# 1991 Chieftain



## analord (Jul 4, 2010)

Hi all

First post from me as we have just bought a 1991 Auto Trail Chieftain with a 2.9 Tb turbo tdi conversion. It came without paperwork so if anyone has any instructions etc. I would be most grateful or at least point me in the right direction

Cheers

Dylan


----------



## cabby (May 14, 2005)

welcome to the forum, which instructions do you need so that we can help.

cabby


----------



## analord (Jul 4, 2010)

Hi I am after instructions on

How to empty water from waste tanks (wherever they are)
How to get the water and gas working
Air conditioning 


...and anything else a chieftain related. I have had (and still have) a 1972 VW Devon camper so I am a bit overwhelmed with all the space and features.

Cheers


----------



## cabby (May 14, 2005)

bump,
surely there are some autotrail members awake now.
or is there anyone who can give a link to the autotrail owners club site if there is one. :roll: :roll: 

cabby

analord dont fret it sometimes takes a while this time of year to get members out of hibernation. :lol: :lol: :lol:


----------



## cabby (May 14, 2005)

Hi here is a link to the owners club site.

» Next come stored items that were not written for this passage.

-- ==== Sys2Proof/Tests/Slice0.lean ====
section
/-!
SUPPORT. The tests of the package: for each statement with premises a concrete state and operands that meet them, an
ill-formed command for each check of well-formedness, and values that the spec works out.
-/

open Sys2Proof Sys2Proof.Machine Sys2Proof.Machine.State

namespace Sys2Proof.Machine.State

/-- The mailbox's arguments. -/
def withArgs (s : State) (a b c d : Word) : State :=
  (((s.setReg (R.TOP_CMD_ARGk 0) a).setReg (R.TOP_CMD_ARGk 1) b).setReg (R.TOP_CMD_ARGk 2) c).setReg (R.TOP_CMD_ARGk 3) d

def inDev (s : State) (d : DevState) : State := { s with mgmt := { s.mgmt with dev := d } }

/-- A command is BUSY and taken up. -/
def inCommand (s : State) (op : Nat) : State :=
  let s := (s.wr F.TOP_CMD_STAT_status 1).wr F.TOP_CMD_STAT_opcode op
  { s with mgmt := { s.mgmt with cmdTaken := true } }

/-- A field in force. -/
def withCfg (s : State) (f : CField) (v : Nat) : State :=
  s.setInForce f.addr (putField (s.inForceReg f.addr) f.lo f.width v)

def atStep (s : State) (step status : Nat) : State :=
  { s with dp := { s.dp with link := { s.dp.link with step := step, status := status } } }

def withPort (s : State) (p : Fin 16) (q : Port) : State :=
  { s with dp := { s.dp with ports := s.dp.ports.set p q } }

def withHost (s : State) (n : Fin 16) (h : HostLane) : State :=
  { s with dp := { s.dp with host := s.dp.host.set n h } }

end Sys2Proof.Machine.State

namespace Sys2Proof.Tests

set_option Elab.async false

open Sys2Proof Sys2Proof.Machine Sys2Proof.Machine.State

/-! ## States -/

/-- The device after boot: configured, with every clock locked, DRAM ready, IG-S running and every line lane powered. -/
def live : State :=
  let s : State := { State.reset with
    mgmt := { State.reset.mgmt with dev := .configured, timerRun := true }
    boot := { State.reset.boot with phase := .done, commitOne := true }
    clk := { State.reset.clk with stopped := [], hostLock := 15 }
    dp := { State.reset.dp with
      tx := Vector.replicate 8 { TxLane.initial with powered := true }
      rx := Vector.replicate 8 { RxLane.initial with powered := true } }
    safe := { State.reset.safe with igsRun := true } }
  let s := s.wr F.CLK_STAT_lock 0xFF
  let s := s.wr F.CLK_STAT_ref_ok 1
  let s := s.setBoth F.TOP_MODE_line_mode 1
  s.wr F.MEM_STAT_dram_ready 1

/-- One engine as `g`. -/
def withEngine (e : Fin 9) (g : Engine) : State := { live with eng := live.eng.set e g }

/-- An engine that runs, at PC 4, with 1 to 16 in its registers. -/
def runner : Engine :=
  { Engine.initial with st := .run, pc := 4, hasProg := true, g := Vector.ofFn fun i => BitVec.ofNat 32 (i.val + 1) }

/-- In boot, at a phase of it. -/
def bootAt (p : BootPhase) : State :=
  { live with mgmt := { live.mgmt with dev := .boot, timerRun := false }, boot := { live.boot with phase := p, commitOne := false } }

/-- An image header of 1,024 bytes and 9 records. -/
def header : List Byte :=
  let h := leBytes 4 0x3208A5C3 ++ leBytes 2 1 ++ leBytes 2 64 ++ leBytes 4 0x0C1B3208 ++ leBytes 4 0xB0 ++ leBytes 4 1024
    ++ leBytes 4 9 ++ leBytes 4 0 ++ leBytes 4 7 ++ List.replicate 28 0
  h ++ leBytes 4 (crc32 h)

/-- An image record. -/
def frame (kind : Nat) (body : List Byte) : List Byte :=
  let h := leBytes 2 kind ++ [0, 0] ++ leBytes 4 body.length ++ body
  h ++ leBytes 4 (crc32 h)

/-- A port of one lane, its own. -/
def port1 (p : Fin 16) : Port := { Port.initial with first := p.val, width := 1, amLock := true }

/-- A host lane that is up. -/
def hostUp : HostLane := { HostLane.initial with st := .up, sig := true, cdr := true, adapted := true }

/-- A device whose host lane 3 is used, with a port of its own. -/
def host3 (h : HostLane) : State := ((live.withCfg (F.HLn_CTRL_enable 3) 1).withPort 3 (port1 3)).withHost 3 h

namespace P

def brd (a : Nat) : State := withEngine 3 { runner with g := runner.g.set 3 (BitVec.ofNat 32 a) }
def bp (a c : Nat) : State := let s := brd a; { s with mem := { s.mem with regEcc := [(a, c)] } }

theorem witness_ArithmeticInstructions :
    (∃ (s : State) (e : Fin 9), s.issues e = true) :=
  ⟨(withEngine 3 runner), 3, by decide +kernel⟩

theorem witness_DataMemory :
    (∃ (s : State) (e : Fin 9) (a : Fin 16) (imm : BitVec 18), s.issues e = true ∧
      let at_ := (s.eng[e].g[a] + BitVec.ofInt 32 imm.toInt).toNat;
      at_ % 4 = 0 ∧ at_ < State.dataBytes e ∧ mapGet 0 s.eng[e].ecc (2 ^ 20 + at_ / 8) = 0)
    ∧ (∃ (s : State) (e : Fin 9) (a : Fin 16) (imm : BitVec 18), s.issues e = true ∧
      let at_ := (s.eng[e].g[a] + BitVec.ofInt 32 imm.toInt).toNat;
      (at_ % 4 ≠ 0 ∨ State.dataBytes e ≤ at_)) :=
  ⟨⟨(withEngine 8 runner), 8, 3, 4, by dsimp only; decide +kernel⟩,
  ⟨(withEngine 8 runner), 8, 3, 5, by dsimp only; decide +kernel⟩⟩

theorem witness_ControlFlow :
    (∃ (s : State) (e : Fin 9) (off : BitVec 18), s.issues e = true ∧ 0 ≤ (s.eng[e].pc : Int) + 1 + off.toInt)
    ∧ (∃ (s : State) (e : Fin 9) (target : BitVec 16), s.issues e = true ∧ target.toNat < State.progWords e)
    ∧ (∃ (s : State) (e : Fin 9) (target : BitVec 16), s.issues e = true ∧ target.toNat < State.progWords e ∧
      s.eng[e].stack.length < 4)
    ∧ (∃ (s : State) (e : Fin 9), s.issues e = true ∧ ∃ back ∈ s.eng[e].stack.take 1, ∃ rest ∈ [s.eng[e].stack.drop
      1], s.eng[e].stack = back :: rest)
    ∧ (∃ (s : State) (e : Fin 9), s.issues e = true ∧ s.eng[e].stack = [])
    ∧ (∃ (s : State) (e : Fin 9), s.issues e = true ∧ 4 ≤ s.eng[e].stack.length)
    ∧ (∃ (s : State) (e : Fin 9) (target : BitVec 16), s.issues e = true ∧ State.progWords e ≤ target.toNat) :=
  ⟨⟨(withEngine 1 runner), 1, (-5), by decide +kernel⟩,
  ⟨(withEngine 2 { runner with stack := [7, 8, 9] }), 2, 0, by decide +kernel⟩,
  ⟨(withEngine 2 { runner with stack := [7, 8, 9] }), 2, 0, by decide +kernel⟩,
  ⟨(withEngine 2 { runner with stack := [7, 8, 9] }), 2, by decide +kernel⟩,
  ⟨(withEngine 2 { runner with stack := [] }), 2, by decide +kernel⟩,
  ⟨(withEngine 2 { runner with stack := [1, 7, 8, 9] }), 2, by decide +kernel⟩,
  ⟨(withEngine 2 { runner with stack := [] }), 2, 0xFFFF, by decide +kernel⟩⟩

theorem witness_AccumulatorInstructions :
    (∃ (s : State) (e : Fin 9), s.issues e = true) :=
  ⟨(withEngine 2 { runner with acc := 0x7FFFFFFFFFFFFFFF }), 2, by decide +kernel⟩

theorem witness_EventInstructions :
    (∃ (s : State) (e : Fin 9), s.issues e = true)
    ∧ (∃ (s : State) (e : Fin 9) (imm : BitVec 18), s.issues e = true ∧
      let g := s.eng[e];
      let mask := imm.setWidth 16;
      (mask = 0 ∨ g.ev &&& mask ≠ 0))
    ∧ (∃ (s : State) (e : Fin 9) (imm : BitVec 18), s.issues e = true ∧
      let g := s.eng[e];
      let mask := imm.setWidth 16;
      mask ≠ 0 ∧ g.ev &&& mask = 0)
    ∧ (∃ (s : State) (e : Fin 9) (word : Word), s.issues e = true ∧ igsDecode e word 0 = none) :=
  ⟨⟨(withEngine 2 { runner with ev := 1 }), 2, by decide +kernel⟩,
  ⟨(withEngine 2 { runner with ev := 1 }), 2, 1, by dsimp only; decide +kernel⟩,
  ⟨(withEngine 2 { runner with ev := 2 }), 2, 1, by dsimp only; decide +kernel⟩,
  ⟨(withEngine 2 { runner with ev := 2 }), 2, 1, by decide +kernel⟩⟩

theorem witness_TrapConsequences :
    (∃ (s : State) (e : Fin 9) (cause : Nat), s.dump.writing = false ∧ (e = 3 ∨ e = 4))
    ∧ (∃ (s : State) (e : Fin 9) (cause : Nat), s.dump.writing = false ∧ e = 1)
    ∧ (∃ (s : State) (e : Fin 9) (cause : Nat), s.dump.writing = false ∧ e = 0)
    ∧ (∃ (s : State) (e : Fin 9) (cause : Nat), s.dump.writing = false ∧ e = 2)
    ∧ (∃ (s : State) (e : Fin 9) (cause : Nat), s.dump.writing = false ∧ 5 ≤ e.val ∧ (s.eng[e].trapTimes.filter fun x
      => decide (s.evr.time - x < 32768)).length < 2)
    ∧ (∃ (s : State) (e : Fin 9) (cause : Nat), s.dump.writing = false ∧ 5 ≤ e.val ∧ 2 ≤ (s.eng[e].trapTimes.filter
      fun x => decide (s.evr.time - x < 32768)).length) :=
  ⟨⟨live, 4, 3, by decide +kernel, by decide⟩,
  ⟨live, 1, 3, by decide +kernel, by decide⟩,
  ⟨live, 0, 3, by decide +kernel, by decide⟩,
  ⟨live, 2, 3, by decide +kernel, by decide⟩,
  ⟨live, 8, 3, by decide +kernel, by decide, by decide +kernel⟩,
  ⟨withEngine 5 { runner with trapTimes := [0, 0] }, 5, 3, by decide +kernel, by decide, by decide +kernel⟩⟩

theorem witness_DeviceSpaceInstructions :
    (∃ (s : State) (e : Fin 9) (a : Fin 16) (imm : BitVec 18) (handshake : Nat),
      let g := s.eng[e];
      let at_ := (g.g[a] + BitVec.ofInt 32 imm.toInt).toNat;
      s.issues e = true ∧ at_ % 4 = 0 ∧ s.engineMay e at_ false = true ∧ g.wbuf = [] ∧ handshake ≤ 256 ∧
      let r := s.busRead (Source.ofEngine e g.pc 40) at_ 0;
      r.2.2 = false)
    ∧ (∃ (s : State) (e : Fin 9) (a : Fin 16) (imm : BitVec 18) (handshake : Nat),
      let g := s.eng[e];
      let at_ := (g.g[a] + BitVec.ofInt 32 imm.toInt).toNat;
      s.issues e = true ∧ at_ % 4 = 0 ∧ s.engineMay e at_ false = true ∧ g.wbuf = [] ∧ handshake ≤ 256 ∧
      let r := s.busRead (Source.ofEngine e g.pc 40) at_ 0;
      r.2.2 = true)
    ∧ (∃ (s : State) (e : Fin 9) (a : Fin 16) (imm : BitVec 18),
      let g := s.eng[e];
      let at_ := (g.g[a] + BitVec.ofInt 32 imm.toInt).toNat;
      s.issues e = true ∧ at_ % 4 = 0 ∧ s.engineMay e at_ true = true ∧ g.wbuf.length < 4)
    ∧ (∃ (s : State) (e : Fin 9) (a : Fin 16) (imm : BitVec 18),
      let g := s.eng[e];
      let at_ := (g.g[a] + BitVec.ofInt 32 imm.toInt).toNat;
      s.issues e = true ∧ at_ % 4 ≠ 0)
    ∧ (∃ (s : State) (e : Fin 9) (a : Fin 16) (imm : BitVec 18),
      let g := s.eng[e];
      let at_ := (g.g[a] + BitVec.ofInt 32 imm.toInt).toNat;
      s.issues e = true ∧ at_ % 4 = 0 ∧ s.engineMay e at_ false = false)
    ∧ (∃ (s : State) (e : Fin 9) (a : Fin 16) (imm : BitVec 18),
      let g := s.eng[e];
      let at_ := (g.g[a] + BitVec.ofInt 32 imm.toInt).toNat;
      s.issues e = true ∧ at_ % 4 = 0 ∧ s.engineMay e at_ true = false)
    ∧ (∃ (s : State) (e : Fin 9),
      let g := s.eng[e];
      ∃ (k : Fin 9) (j : Fin 4), ∃ vw ∈ g.wbuf.take 1,
      let v := vw.2.1;
      let pc := vw.2.2;
      ∃ rest ∈ [g.wbuf.drop 1],
      let r := R.IGS_En_SCRk k j;
      g.wbuf = (r, v, pc) :: rest ∧ s.ready 4 r = true) :=
  ⟨⟨(brd (R.IGS_En_SCRk 3 1)), 3, 3, 0, 3, by dsimp only; decide +kernel⟩,
  ⟨(bp (R.IGS_En_SCRk 3 1) 2), 3, 3, 0, 3, by dsimp only; decide +kernel⟩,
  ⟨(brd (R.IGS_En_SCRk 3 1)), 3, 3, 0, by dsimp only; decide +kernel⟩,
  ⟨(brd (R.IGS_En_SCRk 3 1 + 1)), 3, 3, 0, by dsimp only; decide +kernel⟩,
  ⟨(brd 0x90000000), 3, 3, 0, by dsimp only; decide +kernel⟩,
  ⟨(brd 0x90000000), 3, 3, 0, by dsimp only; decide +kernel⟩,
  ⟨(withEngine 3 { runner with wbuf := [(R.IGS_En_SCRk 3 1, 77, 4), (0, 0, 0)] }), 3, by dsimp only; decide +kernel⟩⟩

end P

namespace Q

def dbg (s : State) : State := s.wr F.SEC_DBG_STAT_unlocked 1
def ev0 : EvrEntry := { time := 5, source := 3, held := false, code := 0x1234, argA := 1, argB := 4 }
def rec_ (f : Evr → Evr) : State := { live with evr := f { live.evr with recording := true, waiting := [ev0] } }
def capd (n : Nat) : State := { live with cap := {live.cap with phase := n, len := 64} }
def cmd7 (s : State) : State := let s := (s.wr F.TOP_CMD_STAT_status 1).wr F.TOP_CMD_STAT_opcode 7; {s with mgmt := {s.mgmt with cmdTaken := true}}

theorem witness_EngineControl :
    (∃ (s : State) (e : Fin 9) (timer : Fin 2),
      let g := s.eng[e];
      let left := if timer = 0 then g.timer0 else g.timer1;
      left ≠ 0 ∧ g.st ≠ .wait)
    ∧ (∃ (s : State) (e : Fin 9) (timer : Fin 2) (d : Fin 16) (m : BitVec 16),
      let g := s.eng[e];
      let left := if timer = 0 then g.timer0 else g.timer1;
      left ≠ 0 ∧ g.st = .wait ∧ g.wfe = some (d, m) ∧ m.getLsbD timer = true)
    ∧ (∃ (s : State) (e : Fin 9) (timer : Fin 2),
      let g := s.eng[e];
      let left := if timer = 0 then g.timer0 else g.timer1;
      left = 0)
    ∧ (∃ (s : State) (e : Fin 9), s.engineAlive e = true ∧ (e = 1 ∨ s.rd (F.IGS_En_WDOG_ms e) ≠ 0))
    ∧ (∃ (s : State) (e : Fin 9), s.engineAlive e = true ∧ e ≠ 1 ∧ s.rd (F.IGS_En_WDOG_ms e) = 0)
    ∧ (∃ (s : State) (e : Fin 9) (port : Fin 5),
      let ctrl := s.ready port (R.IGS_En_CTRL e);
      let debug := s.debugPort port e;
      ctrl = true ∧ debug = true ∧ s.engineAlive e = true)
    ∧ (∃ (s : State) (e : Fin 9) (port : Fin 5),
      let g := s.eng[e];
      let ctrl := s.ready port (R.IGS_En_CTRL e);
      let debug := s.debugPort port e;
      ctrl = true ∧ debug = true ∧ g.st = .halted ∧ g.wfe = none)
    ∧ (∃ (s : State) (e : Fin 9) (port : Fin 5) (d : Fin 16) (m : BitVec 16),
      let g := s.eng[e];
      let ctrl := s.ready port (R.IGS_En_CTRL e);
      let debug := s.debugPort port e;
      ctrl = true ∧ debug = true ∧ g.st = .halted ∧ g.wfe = some (d, m) ∧ g.ev &&& m = 0)
    ∧ (∃ (s : State) (e : Fin 9) (port : Fin 5),
      let g := s.eng[e];
      let ctrl := s.ready port (R.IGS_En_CTRL e);
      let debug := s.debugPort port e;
      ctrl = true ∧ debug = true ∧ g.st = .halted)
    ∧ (∃ (s : State) (e : Fin 9) (port : Fin 5), s.ready port (R.IGS_En_CTRL e) = true ∧ s.debugPort port e = true ∧
      s.eng[e].st = .halted ∧ s.eng[e].wfe = none ∧ s.eng[e].pc < State.progWords e ∧ mapGet 0 s.eng[e].ecc
      (s.eng[e].pc / 2) = 0 ∧ (∀ h, igsDecode e (mapGet 0 s.eng[e].prog s.eng[e].pc) h = some (.nopInstruction e)))
    ∧ (∃ (s : State) (e : Fin 9) (port : Fin 5),
      let g := s.eng[e];
      let ctrl := s.ready port (R.IGS_En_CTRL e);
      let debug := s.debugPort port e;
      ctrl = true ∧ debug = true ∧ g.hasProg = true)
    ∧ (∃ (s : State) (e : Fin 9) (port : Fin 5),
      let ctrl := s.ready port (R.IGS_En_CTRL e);
      let debug := s.debugPort port e;
      ctrl = true ∧ debug = false)
    ∧ (∃ (s : State) (e : Fin 9),
      let g := s.eng[e];
      s.reach 4 (R.IGS_En_DOORBELL e) = true ∧ g.st ≠ .wait)
    ∧ (∃ (s : State) (e : Fin 9) (port : Fin 5),
      let g := s.eng[e];
      let debug := s.debugPort port e;
      s.ready port (R.IGS_En_MEM_DATA e) = true ∧ debug = true ∧
      let data := s.flag (F.IGS_En_MEM_ADDR_data e);
      let w := s.rd (F.IGS_En_MEM_ADDR_addr e) / 4;
      (w < if data then State.dataBytes e / 4 else State.progWords e) ∧ mapGet 0 g.ecc ((if data then 2 ^ 20 else 0) +
      w / 2) = 0)
    ∧ (∃ (s : State) (port : Fin 5), s.ready port R.IGS_FREEZE = true) :=
  ⟨⟨(withEngine 3 { runner with timer0 := 5 }), 3, 0, by dsimp only; decide +kernel⟩,
  ⟨(withEngine 3 { runner with timer1 := 5, st := .wait, wfe := some (2, 2) }), 3, 1, 2, 2,
      by dsimp only; decide +kernel⟩,
  ⟨(withEngine 3 runner), 3, 1, by dsimp only; decide +kernel⟩,
  ⟨(withEngine 1 runner), 1, by decide +kernel⟩,
  ⟨(withEngine 3 runner), 3, by decide +kernel⟩,
  ⟨(dbg (withEngine 3 {runner with prog := [(4, 0)]})), 3, 0, by dsimp only; decide +kernel⟩,
  ⟨(dbg (withEngine 3 {runner with prog := [(4, 0)], st := .halted})), 3, 0, by dsimp only; decide +kernel⟩,
  ⟨(dbg (withEngine 3 {runner with prog := [(4, 0)], st := .halted, wfe := some (2, 2)})), 3, 0, 2, 2,
      by dsimp only; decide +kernel⟩,
  ⟨(dbg (withEngine 3 {runner with prog := [(4, 0)], st := .halted})), 3, 0, by dsimp only; decide +kernel⟩,
  ⟨dbg (withEngine 3 { runner with prog := [(4, 0)], st := .halted }), 3, 0, by decide +kernel, by decide +kernel,
      by decide +kernel, by decide +kernel, by decide +kernel, by decide +kernel, fun h => rfl⟩,
  ⟨(dbg (withEngine 3 {runner with prog := [(4, 0)]})), 3, 0, by dsimp only; decide +kernel⟩,
  ⟨(withEngine 3 runner), 3, 0, by dsimp only; decide +kernel⟩,
  ⟨(withEngine 3 runner), 3, by dsimp only; decide +kernel⟩,
  ⟨(dbg (withEngine 3 {runner with prog := [(4, 0)]})), 3, 0, by dsimp only; decide +kernel⟩,
  ⟨(withEngine 3 runner), 0, by decide +kernel⟩⟩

http://www.atoc.info/index1.htm

cabby


----------



## analord (Jul 4, 2010)

Hi, is the owners club worth it? 

Thanks


----------



## cabby (May 14, 2005)

no idea, I do not have an Autotrail. :roll: :roll: but I would have thought that one of their members would have what you want, if we can't help.

cabby


----------



## tonka (Apr 24, 2006)

May be worth putting your location down in your profile, that way there might be a local facts member nearby who may help.
Waste water should be easy, look around outside under the van.. It will usually be a pipe with a small tap on it or look for a handle that may pull outwards. Cant help anyone more as not familar with van construction at that age, although little has changed really, the basics are still the same.


----------



## analord (Jul 4, 2010)

Thanks - profile amended and I live in South Wales. Will have a look around this weekend as I need to get that gas sorted as well. The Chieftain was bought from O'leary Motorhomes in Hull and is in excellent condition.

We looked at Hymers and say another Chieftain that was scruffy (and 2.4 non turbo diesel) so had a look around and hey presto, picked up. 2.9 turbo diesel with mint interior, completed with new fridge, oven, washing facilities, skylights and panelling, for about the same money.

It's certainly different to my other camper, a 1972 VW Devon Moonraker, thats 100% original and been mine for the last 14 years.


----------